Cathedral Mosque Moscow, Russia

The Cathedral Mosque is a magnificent structure that serves as the hub of Islamic culture in Moscow.
The mosque, which can accommodate over 10,000 worshipers at once, is one of the largest in Europe. It is magnificent both inside and out!

The History

The Moscow Cathedral Mosque was built in 2015 to replace an earlier mosque established in 1904. However, it was not the city’s oldest mosque.

In the 15th and 16th centuries, the first Muslims arrived in Moscow. The Tatars were descendants of the Mongol Empire. Several centuries of conflict with the Golden Horde eventually led to a more harmonious incorporation of Islamic culture into Russian life. The Muslim community had settled in the Tatar quarter of the Zamoskvorechie District at the time. (Today, it is the region between the metro stations Novokuznetskaya and Paveletskaya.)

The first mosque in Moscow was built during the reign of Empress Catherine the Great in the late 18th century. Catherine II was the first Russian ruler who tolerated the religious and cultural identities of Russia’s significant Muslim population. As a result, all construction limitations on mosques were eliminated. However, the oldest mosque in the Zamoskvorechie neighborhood has not survived to the present day.
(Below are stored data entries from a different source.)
-- ==== Sys2Proof/Laws/State.lean ====
section
/-!
SUPPORT. What each update of a field of State does to every field of State.
-/

-- One proof at a time bounds the threads and memory of a compile.
set_option Elab.async false

namespace Sys2Proof.Machine
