-- ==== Sys2Proof/Laws/Touch/PipeSched.lean ====
section
/-!
SUPPORT. What each operation of Machine/PipeSched.lean may touch (see Laws/Touches.lean).
-/

-- One proof at a time bounds the threads and memory of a compile.
set_option Elab.async false

namespace Sys2Proof.Machine

open Sys2Proof

theorem State.modPipe_touches : ∀ s n f, Touches 65536 s (State.modPipe s n f) := by
  intro s n f
  unfold State.modPipe
  exact ((State.onPipes_touches ..).mono rfl)

theorem State.markElig_touches : ∀ s k, Touches 65536 s (State.markElig s k) := by
  intro s k
  unfold State.markElig
  exact ((State.modPctx_touches ..).mono rfl)

end Sys2Proof.Machine
end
During Soviet times, the sole mosque in operation was the Moscow Cathedral Mosque. However, the local government chose to repair it in 2005. The mosque has grown 20 times since its renovation! It has an area of 18.9 thousand square meters and can house more than ten thousand people.

The architecture and interior of the mosque

The Moscow Cathedral Mosque was constructed to represent the goodwill between the Russian and Tatar peoples. The two tallest minarets are identical to the Spassky Tower of the Moscow Kremlin and the Kazan Kremlin’s leaning tower.
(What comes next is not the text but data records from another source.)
theorem execCsrr_touches : ∀ p t s, Ends 132164 s (execCsrr p t s) := by
  intro p t s
  unfold execCsrr
  refine Ends.next (State.issue_touches (Touches.refl _ _) rfl (fun _ _ h => ?_))
  split
  · exact (h.step (State.illegal_touches ..) rfl)
  · exact (h.step (State.done_touches ..) rfl)

theorem execCsrw_touches : ∀ p t s, Ends 132164 s (execCsrw p t s) := by
  intro p t s
  unfold execCsrw
  refine Ends.next (State.issue_touches (Touches.refl _ _) rfl (fun _ _ h => ?_))
  split
  · exact (h.step (State.illegal_touches ..) rfl)
  · exact (h.step (State.done_touches ..) rfl)

theorem execYield_touches : ∀ p t s, Ends 132164 s (execYield p t s) := by
  intro p t s
  unfold execYield
  exact Ends.next (State.issue_touches (Touches.refl _ _) rfl (fun _ _ h => ((h.step (State.done_touches ..) rfl).step (State.modThr_touches ..) rfl)))

theorem execExit_touches : ∀ p t s, Ends 134212 s (execExit p t s) := by
  intro p t s
  unfold execExit
  exact Ends.next (State.issue_touches (Touches.refl _ _) rfl (fun _ _ h => (Touches.ite (fun _ => (h.step (State.wrongState_touches ..) rfl)) (fun _ => ((h.step (State.retire_touches ..) rfl).step (State.idle_touches ..) rfl)))))

theorem State.alu_touches : ∀ s p t w f, Touches 131072 s (State.alu s p t w f) := by
  intro s p t w f
  unfold State.alu
  exact ((State.done_touches ..).mono rfl)

theorem execAdd_touches : ∀ p t s, Ends 132164 s (execAdd p t s) := by
  intro p t s
  unfold execAdd
  exact Ends.next (State.issue_touches (Touches.refl _ _) rfl (fun _ _ h => (h.step (State.alu_touches ..) rfl)))

theorem execSub_touches : ∀ p t s, Ends 132164 s (execSub p t s) := by
  intro p t s
  unfold execSub
  exact Ends.next (State.issue_touches (Touches.refl _ _) rfl (fun _ _ h => (h.step (State.alu_touches ..) rfl)))

theorem execAnd_touches : ∀ p t s, Ends 132164 s (execAnd p t s) := by
  intro p t s
  unfold execAnd
  exact Ends.next (State.issue_touches (Touches.refl _ _) rfl (fun _ _ h => (h.step (State.alu_touches ..) rfl)))

theorem execOr_touches : ∀ p t s, Ends 132164 s (execOr p t s) := by
  intro p t s
  unfold execOr
  exact Ends.next (State.issue_touches (Touches.refl _ _) rfl (fun _ _ h => (h.step (State.alu_touches ..) rfl)))

theorem execXor_touches : ∀ p t s, Ends 132164 s (execXor p t s) := by
  intro p t s
  unfold execXor
  exact Ends.next (State.issue_touches (Touches.refl _ _) rfl (fun _ _ h => (h.step (State.alu_touches ..) rfl)))

theorem execSll_touches : ∀ p t s, Ends 132164 s (execSll p t s) := by
  intro p t s
  unfold execSll
  exact Ends.next (State.issue_touches (Touches.refl _ _) rfl (fun _ _ h => (h.step (State.alu_touches ..) rfl)))

theorem execSrl_touches : ∀ p t s, Ends 132164 s (execSrl p t s) := by
  intro p t s
  unfold execSrl
  exact Ends.next (State.issue_touches (Touches.refl _ _) rfl (fun _ _ h => (h.step (State.alu_touches ..) rfl)))

theorem execSra_touches : ∀ p t s, Ends 132164 s (execSra p t s) := by
  intro p t s
  unfold execSra
  exact Ends.next (State.issue_touches (Touches.refl _ _) rfl (fun _ _ h => (h.step (State.alu_touches ..) rfl)))

theorem execSlt_touches : ∀ p t s, Ends 132164 s (execSlt p t s) := by
  intro p t s
  unfold execSlt
  exact Ends.next (State.issue_touches (Touches.refl _ _) rfl (fun _ _ h => (h.step (State.alu_touches ..) rfl)))

theorem execSltu_touches : ∀ p t s, Ends 132164 s (execSltu p t s) := by
  intro p t s
  unfold execSltu
  exact Ends.next (State.issue_touches (Touches.refl _ _) rfl (fun _ _ h => (h.step (State.alu_touches ..) rfl)))

theorem execMin_touches : ∀ p t s, Ends 132164 s (execMin p t s) := by
  intro p t s
  unfold execMin
  exact Ends.next (State.issue_touches (Touches.refl _ _) rfl (fun _ _ h => (h.step (State.alu_touches ..) rfl)))

theorem execMax_touches : ∀ p t s, Ends 132164 s (execMax p t s) := by
  intro p t s
  unfold execMax
  exact Ends.next (State.issue_touches (Touches.refl _ _) rfl (fun _ _ h => (h.step (State.alu_touches ..) rfl)))

theorem execMinu_touches : ∀ p t s, Ends 132164 s (execMinu p t s) := by
  intro p t s
  unfold execMinu
  exact Ends.next (State.issue_touches (Touches.refl _ _) rfl (fun _ _ h => (h.step (State.alu_touches ..) rfl)))

theorem execMaxu_touches : ∀ p t s, Ends 132164 s (execMaxu p t s) := by
  intro p t s
  unfold execMaxu
  exact Ends.next (State.issue_touches (Touches.refl _ _) rfl (fun _ _ h => (h.step (State.alu_touches ..) rfl)))

theorem execMul_touches : ∀ p t s, Ends 132164 s (execMul p t s) := by
  intro p t s
  unfold execMul
  exact Ends.next (State.issue_touches (Touches.refl _ _) rfl (fun _ _ h => (h.step (State.alu_touches ..) rfl)))

theorem execMulh_touches : ∀ p t s, Ends 132164 s (execMulh p t s) := by
  intro p t s
  unfold execMulh
  exact Ends.next (State.issue_touches (Touches.refl _ _) rfl (fun _ _ h => (h.step (State.alu_touches ..) rfl)))

theorem execMulhu_touches : ∀ p t s, Ends 132164 s (execMulhu p t s) := by
  intro p t s
  unfold execMulhu
  exact Ends.next (State.issue_touches (Touches.refl _ _) rfl (fun _ _ h => (h.step (State.alu_touches ..) rfl)))

theorem execSextb_touches : ∀ p t s, Ends 132164 s (execSextb p t s) := by
  intro p t s
  unfold execSextb
  exact Ends.next (State.issue_touches (Touches.refl _ _) rfl (fun _ _ h => (h.step (State.alu_touches ..) rfl)))

theorem execSexth_touches : ∀ p t s, Ends 132164 s (execSexth p t s) := by
  intro p t s
  unfold execSexth
  exact Ends.next (State.issue_touches (Touches.refl _ _) rfl (fun _ _ h => (h.step (State.alu_touches ..) rfl)))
The mosque has a golden dome that blends well with the Orthodox Moscow cityscape.

The ancient mosque’s walls have been incorporated into the new complex; they were removed and reassembled from modern materials while keeping their original appearance from 1904.

The mosque’s magnificent interiors will astound you, as will the spectacular blend of pure white marble with emerald, green, blue, and golden patterns, as well as the excellent stone and wood carving.

Turkey donated many items to the mosque, including carved entrance doors and a one-and-a-half-ton crystal chandelier for the main hall, which took 50 Turkish craftsmen three months to complete.

The temple’s exterior walls are completed with Canadian gray marble, which withstands temperature variations well. Tall and thin lancet windows are framed by panels with geometric embellishments in the same blue as the ancient Cathedral Mosque.